[[ Supplied data open ]]

/-! ### Accruals (R348, R349) -/

/-- T1_BS of a tally slot; one outside the claim's blocks is blocked (R344, R345). -/
def addT1 (s : State) (c t n : Nat) : State :=
  if ownsTally (claim s c) t then setTally s t { tally s t with t1ByteUs := (tally s t).t1ByteUs + n } else blocked s c stOwnerFault
/-- Bytes of T1 that a page of an object occupies. -/
def pageHeld (s : State) (c p : Nat) (e : Pte) : Bool :=
  match e.state with
  | .hoisting => s.hoists.any fun h => h.claim == c && h.page == p && h.frame.isSome
  | _ => hasFrame e
/-- T1_BS and ENERGY_MJ of the tick that begins at boundary n. The energy that falls to the claim alone is a free value. DESIGN CHOICE
(log 20): a tub whose tag is poisoned is charged to nobody, since no request is there to fail. -/
def accrue (s : State) (c n : Nat) : State :=
  let k := claim s c
  let p := periodAt k n
  let s := k.pages.foldl (fun s e =>
    let o := obj k e.2.obj
    if o.priv && pageHeld s c e.1 e.2 then addT1 s c o.tenant (p * 2097152) else s) s
  let s := match k.serve with
    | some v => (List.range (tubCount k v)).foldl (fun s t =>
        let s := readSpan s c (tagAt (claim s c) v t) 32
        let b := getTub s c v t
        if b.refs = 0 then s else addT1 s c b.tenant (p * v.tubBytes)) s
    | none => s
  let (e, s) := freeValue s
  let grans := ((List.range 768).filter k.t1g.getLsbD).length
  let k := claim s c
  setClaim s c { k with tally := { k.tally with t1ByteUs := k.tally.t1ByteUs + p * 1073741824 * grans
                                                energyUj := k.tally.energyUj + e.toNat } }
/-- HELD_TICKS, and HELD of the streams, for the tick that begins at the present boundary: for the tenants held from it on
(R348). -/
def heldAccrue (s : State) (c : Nat) : State :=
  let s := (tenants s c).foldl (fun s t =>
    if (tally s t).held then charge s c t fun x => { x with heldTicks := x.heldTicks + 1 } else s) s
  (claimStreams s c).foldl (fun s m =>
    let x := stream s m
    if x.state = .held then setStream s m { x with heldT := x.heldT + 1 } else s) s

/-! ### Streams at a boundary (R216) -/

/-- Step 1: cancels and parks. -/
def endCancelled (s : State) (c : Nat) : State :=
  (claimStreams s c).foldl (fun s n =>
    if (stream s n).state = .cancelling then endStream s n .cancelled 4 0 else parkNow s n) s
/-- Steps in flight and live pinned streams that read a version slot (R316). -/
def verRefs (s : State) (c slot : Nat) : Nat :=
  (s.batches.filter fun b => b.claim == c && b.slot == slot).length
    + ((liveStreams s c).filter fun n => (stream s n).pinned == some slot).length
/-- DRAINING slots without readers become EMPTY (R322). -/
def freeVersions (s : State) (c n : Nat) : State :=
  (List.range 4).foldl (fun s i =>
    let v := ver (claim s c) i
    if v.state = .draining ∧ v.drained < n ∧ verRefs s c i = 0 then
      postEvent (setClaim s c (setVer (claim s c) i {})) (some c) 0x0005 [at' i 16 + v.vid]
    else s) s
/-- The tenant's budget is reached (R348). -/
def budgetOut (t : Tally) : Bool :=
  (0 < t.genBudget && t.genBudget ≤ t.winGen) || (0 < t.promptBudget && t.promptBudget ≤ t.winPrompt)
/-- Step 3: tenants become held, and at a window boundary may be released; their streams follow. -/
def holdStreams (s : State) (c n : Nat) (window : Bool) : State :=
  let s := (tenants s c).foldl (fun s t =>
    let x := tally s t
    let h := if window then budgetOut x else x.held || budgetOut x
    setTally s t { x with held := h, wasHeld := x.wasHeld || h }) s
  (liveStreams s c).foldl (fun s m =>
    let x := stream s m
    let h := (tally s x.tenant).held
    match x.state, h with
    | .prefill, true => setStream s m { x with state := .held }
    | .decode, true => setStream s m { x with state := .held }
    | .held, false =>
      let y := { x with state := if x.pos < x.prompt then .prefill else .decode }
      setStream s m { y with due := dueAt (claim s c) y n, fed := false }
    | _, _ => s) s

/-! ### Version switches (R321) -/

/-- The slot in a state, if there is one. -/
def currentSlot (k : Claim) : Option Nat := (List.range 4).find? fun i => (ver k i).state == .current
/-- The pending switch is due at boundary n. -/
def switchDue (s : State) (c n : Nat) : Bool :=
  match (claim s c).switch with
  | some (_, takeAt, r, q) =>
    if takeAt = 0 then decide (cmdTime s r q < boundaryTime (claim s c) n) else takeAt == n
  | none => false
def switchVersion (s : State) (c n : Nat) : State :=
  match switchDue s c n, (claim s c).switch with
  | true, some (i, _, r, q) =>
    let k := claim s c
    let k := match currentSlot k with
      | some j => setVer k j { ver k j with state := .draining, drained := n }
      | none => k
    let k := setVer k i { ver k i with state := .current, switchAt := 0 }
    reply (setClaim s c { k with switch := none }) r q stOk n 0
  | _, _ => s
def switchStep (s : State) (c : Nat) : State :=
  let k := claim s c
  if ticksRun s k && switchDue s c (nextTick k) then
    switchVersion (advanceTo s (boundaryTime k (nextTick k))) c (nextTick k) else s
def execVersionSwitchEffect (c : Fin 8) (s : State) : Res := .next (switchStep s c)

/-! ### Admission (R218, R224, R339) -/

/-- Buckets and tags that the lookup of an admission reads, up to its first miss (R223, R224). -/
def lookSpans (s : State) (c : Nat) (v : Serve) (x : Stream) (vid : Nat) : List (Nat × Nat) :=
  ((List.range ((x.prompt - 1) / 64)).foldl (fun (acc : List (Nat × Nat) × BitVec 128 × Bool) j =>
    if !acc.2.2 then acc else
    match histTokens s c x (64 * j) 64 with
    | .ok toks =>
      let h := veinHash (claim s c) x.kvfmt x.tenant vid acc.2.1 toks
      let l := acc.1 ++ [bucketSpan (claim s c) v h]
      (match veinFind s c v h with | some t => (l ++ [(tagAt (claim s c) v t, 32)], h, true) | none => (l, h, false))
    | _ => (acc.1, acc.2.1, false)) ([], 0, true)).1
/-- What the admission of a stream finds: the shared tubs, and the prompt tokens to be counted. -/
def admitLook (s : State) (c : Nat) (v : Serve) (x : Stream) (vid : Nat) : Got (List Nat × List Nat) :=
  let found := (List.range ((x.prompt - 1) / 64)).foldl (fun (acc : Got (List Nat × BitVec 128 × Bool)) j =>
    bindGot acc fun a =>
      if !a.2.2 then .ok a else
      bindGot (histTokens s c x (64 * j) 64) fun toks =>
        let h := veinHash (claim s c) x.kvfmt x.tenant vid a.2.1 toks
        if spansPoison s c [bucketSpan (claim s c) v h] then .bad stPoisonRead else
        match veinFind s c v h with
        | some t => .ok (a.1 ++ [t], h, true)
        | none => .ok (a.1, h, false)) (.ok ([], 0, true))
  bindGot found fun a =>
  if spansPoison s c (tagSpans (claim s c) v a.1) then .bad stPoisonRead else
  if x.cntp then mapGot (histTokens s c x 0 x.prompt) fun ts => (a.1, ts) else .ok (a.1, [])
/-- Tub reservations against the pool. -/
def reserved (s : State) (c : Nat) : Nat :=
  ((claimStreams s c).map fun n => (stream s n).reserve).foldl (· + ·) 0
    + ((claim s c).freeing.map fun m => m.2.2).foldl (· + ·) 0
/-- A prefill seat is free. -/
def seatFree (s : State) (c lanesP rows : Nat) : Bool :=
  ((liveStreams s c).filter fun n =>
    let x := stream s n
    (x.state == .prefill || x.state == .held) && x.pos < x.prompt).length < lanesP * rows
/-- Shares of the admitted live streams, in eighths of a row. -/
def sharesUsed (s : State) (c td : Nat) : Nat :=
  (((liveStreams s c).filter fun n => (stream s n).state != .opened).map fun n => shareOf td (stream s n).period).foldl (· + ·) 0
/-- The stream enters PREFILL with its shared tubs, its reservation and its counts. -/
def enterPrefill (s : State) (c m n slot vid : Nat) (v : Serve) (a : List Nat × List Nat) : State :=
  let x := stream s m
  let s := a.1.zipIdx.foldl (fun s p => shareTub s c v x p.2 p.1) s
  let y := { x with state := .prefill, pos := 64 * a.1.length, reserve := mapEntries x - a.1.length, fed := false
                    pinned := if x.vpin then some slot else none, version := if x.vpin then vid else x.version }
  let s := setStream s m { y with due := dueAt (claim s c) y n }
  a.2.foldl (fun s t => countBump s c v m (countSlot t)) (countClear s c v m)
/-- One OPEN stream examined at boundary n. -/
def admitOne (s : State) (c n slot : Nat) (v : Serve) (ad : Admit) (m : Nat) : State :=
  let x := stream s m
  let vid := (ver (claim s c) slot).vid
  if (tally s x.tenant).held then s else
  let s := noteAll s c [(x.hist, 4 * x.prompt)]
  let s := readSpans s c (lookSpans s c v x vid)
  match admitLook s c v x vid with
  | .bad st => endStream (blocked s c st) m .failed 6 st
  | .absent l => stallAll s c l.eraseDups (.opening m)
  | .ok a =>
    let need := mapEntries x - a.1.length
    let s := readSpans s c (tagSpans (claim s c) v (List.range (tubCount (claim s c) v)))
    if (freeTubs s c v).length < reserved s c + need then s
    else if !seatFree s c ad.lanesP v.batchRows then s
    else if 8 * (ad.lanesD * v.batchRows) < sharesUsed s c ad.td + shareOf ad.td x.period then s
    else enterPrefill s c m n slot vid v a
/-- Ascending OPENED, then ascending stream id. -/
def insOpen (s : State) (m : Nat) : List Nat → List Nat
  | [] => [m]
  | y :: ys => if (stream s m).opened < (stream s y).opened then m :: y :: ys else y :: insOpen s m ys
/-- A member whose first TICK frame has not come issues and takes in nothing (R333). -/
def tickReady (s : State) (k : Claim) : Bool := isTickMaster s k || k.tickSeen
def admitStreams (s : State) (c n : Nat) : State :=
  let k := claim s c
  match k.serve, k.admission, currentSlot k with
  | some v, some ad, some slot =>
    if suspended s.winder || !tickReady s k then s else
    let l := (claimStreams s c).filter fun m => (stream s m).state == .opened && decide ((stream s m).opened < boundaryTime k n)
    (l.foldl (fun acc m => insOpen s m acc) []).foldl (fun s m => admitOne s c n slot v ad m) s
  | _, _, _ => s

/-! ### Batches (R217) -/

def insDue (s : State) (m : Nat) : List Nat → List Nat
  | [] => [m]
  | y :: ys => if (stream s m).due < (stream s y).due then m :: y :: ys else y :: insDue s m ys
/-- A stream put into the first batch of its version with room, or a new one while lanes remain. -/
def placeStream (lanes rows m slot : Nat) (bs : List (Nat × List Nat)) : List (Nat × List Nat) :=
  if bs.any fun b => b.1 == slot && b.2.length < rows then
    match bs.findIdx? (fun b => b.1 == slot && b.2.length < rows) with
    | some i => bs.modify i fun b => (b.1, insSorted m b.2)
    | none => bs
  else if bs.length < lanes then bs ++ [(slot, [m])] else bs
/-- The tenant that every row shares (R154). -/
def commonTenant (l : List Nat) : Option Nat := match l with | [] => none | t :: ts => if ts.all (· == t) then some t else none
/-- The lowest batch-table place that no step of the claim uses: DESIGN CHOICE (log 21), R217 does not say which place a batch takes. -/
def freePlace (s : State) (c : Nat) : Nat :=
  let used := (s.batches.filter fun b => b.claim == c).map (·.place)
  ((List.range 17).find? fun i => !used.contains i).getD 0
def makeRow (s : State) (v : Serve) (prefill : Bool) (m : Nat) : Row :=
  let x := stream s m
  let d := if prefill then 0 else min x.depth (x.limit - x.pos)
  { stream := m, tenant := x.tenant, depth := d, pos := x.pos, count := if prefill then min v.chunk (x.prompt - x.pos) else d + 1
    tubs := [], masked := false, sampled := false, tokens := [], accepted := 0, failed := 0 }
/-- A batch formed, and its step issued as one request. -/
def openBatch (s : State) (c n : Nat) (v : Serve) (ad : Admit) (prefill : Bool) (g : Nat × List Nat) : State :=
  let k := claim s c
  let (id, s) := freshId s
  let (rid, s) := freshId s
  let rows := g.2.map (makeRow s v prefill)
  let q : Req :=
    { id := rid, claim := c, tenant := commonTenant (rows.map (·.tenant)), cmd := none, area := (true, 0), stamp := boundaryTime k n
      progs := (if prefill then v.pre else v.dec).map fun p =>
        { addr := p.addr, face := p.face, stream := .f, regs := [], started := false, ended := false, record := [] }
      started := false, failed := 0, batch := some id }
  let b : Batch :=
    { id := id, claim := c, prefill := prefill, slot := g.1, vid := (ver k g.1).vid, rows := rows, formed := n
      ticks := if prefill then ad.tp else ad.td, req := rid, ready := false, swept := false, place := freePlace s c, faceNs := 0, failed := 0
      skip := [] }
  let s := { s with reqs := s.reqs ++ [q], batches := s.batches ++ [b] }
  let s := g.2.foldl (fun s m => setStream s m { stream s m with batch := some id }) s
  prepareBatch s id
def formKind (s : State) (c n : Nat) (v : Serve) (ad : Admit) (prefill : Bool) : State :=
  let k := claim s c
  let want : StreamState := if prefill then .prefill else .decode
  let l := (claimStreams s c).filter fun m => (stream s m).state == want && (stream s m).batch.isNone
  let l := l.foldl (fun acc m => insDue s m acc) []
  let gs := l.foldl (fun bs m =>
    match ((stream s m).pinned).or (currentSlot k) with
    | some slot => placeStream (if prefill then ad.lanesP else ad.lanesD) v.batchRows m slot bs
    | none => bs) []
  gs.foldl (fun s g => openBatch s c n v ad prefill g) s
def formBatches (s : State) (c n : Nat) : State :=
  let k := claim s c
  match k.serve, k.admission with
  | some v, some ad =>
    let s := if n % ad.td = 0 then formKind s c n v ad false else s
    if n % ad.tp = 0 then formKind s c n v ad true else s
  | _, _ => s

/-! ### Promises (R342) -/

def checkPromises (s : State) (c n : Nat) : State :=
  match (claim s c).admission with
  | none => s
  | some ad => (liveStreams s c).foldl (fun s m =>
      let x := stream s m
      let owed := (x.state == .prefill || x.state == .decode) && (rateOf ad.td x.period).isSome && x.due == n && !x.fed
      if !owed then s else
      let s := charge s c x.tenant fun t => { t with promiseMiss := t.promiseMiss + 1 }
      let s := if x.missed then s else postEvent s (some c) 0x000C [m, n]
      setStream s m { x with due := x.due + ad.td, missed := true }) s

[[ Supplied data closed ]]

Take the lines above from the one containing "let gs := l.foldl (fun bs m =>" to the one containing "if !owed then s else" and retype them exactly, both ends included, with nothing added.

■ **Solution for this exercise**:
  let gs := l.foldl (fun bs m =>
    match ((stream s m).pinned).or (currentSlot k) with
    | some slot => placeStream (if prefill then ad.lanesP else ad.lanesD) v.batchRows m slot bs
    | none => bs) []
  gs.foldl (fun s g => openBatch s c n v ad prefill g) s
def formBatches (s : State) (c n : Nat) : State :=
  let k := claim s c
  match k.serve, k.admission with
  | some v, some ad =>
    let s := if n % ad.td = 0 then formKind s c n v ad false else s
    if n % ad.tp = 0 then formKind s c n v ad true else s
  | _, _ => s

/-! ### Promises (R342) -/

def checkPromises (s : State) (c n : Nat) : State :=
  match (claim s c).admission with
  | none => s
  | some ad => (liveStreams s c).foldl (fun s m =>
      let x := stream s m
      let owed := (x.state == .prefill || x.state == .decode) && (rateOf ad.td x.period).isSome && x.due == n && !x.fed
      if !owed then s else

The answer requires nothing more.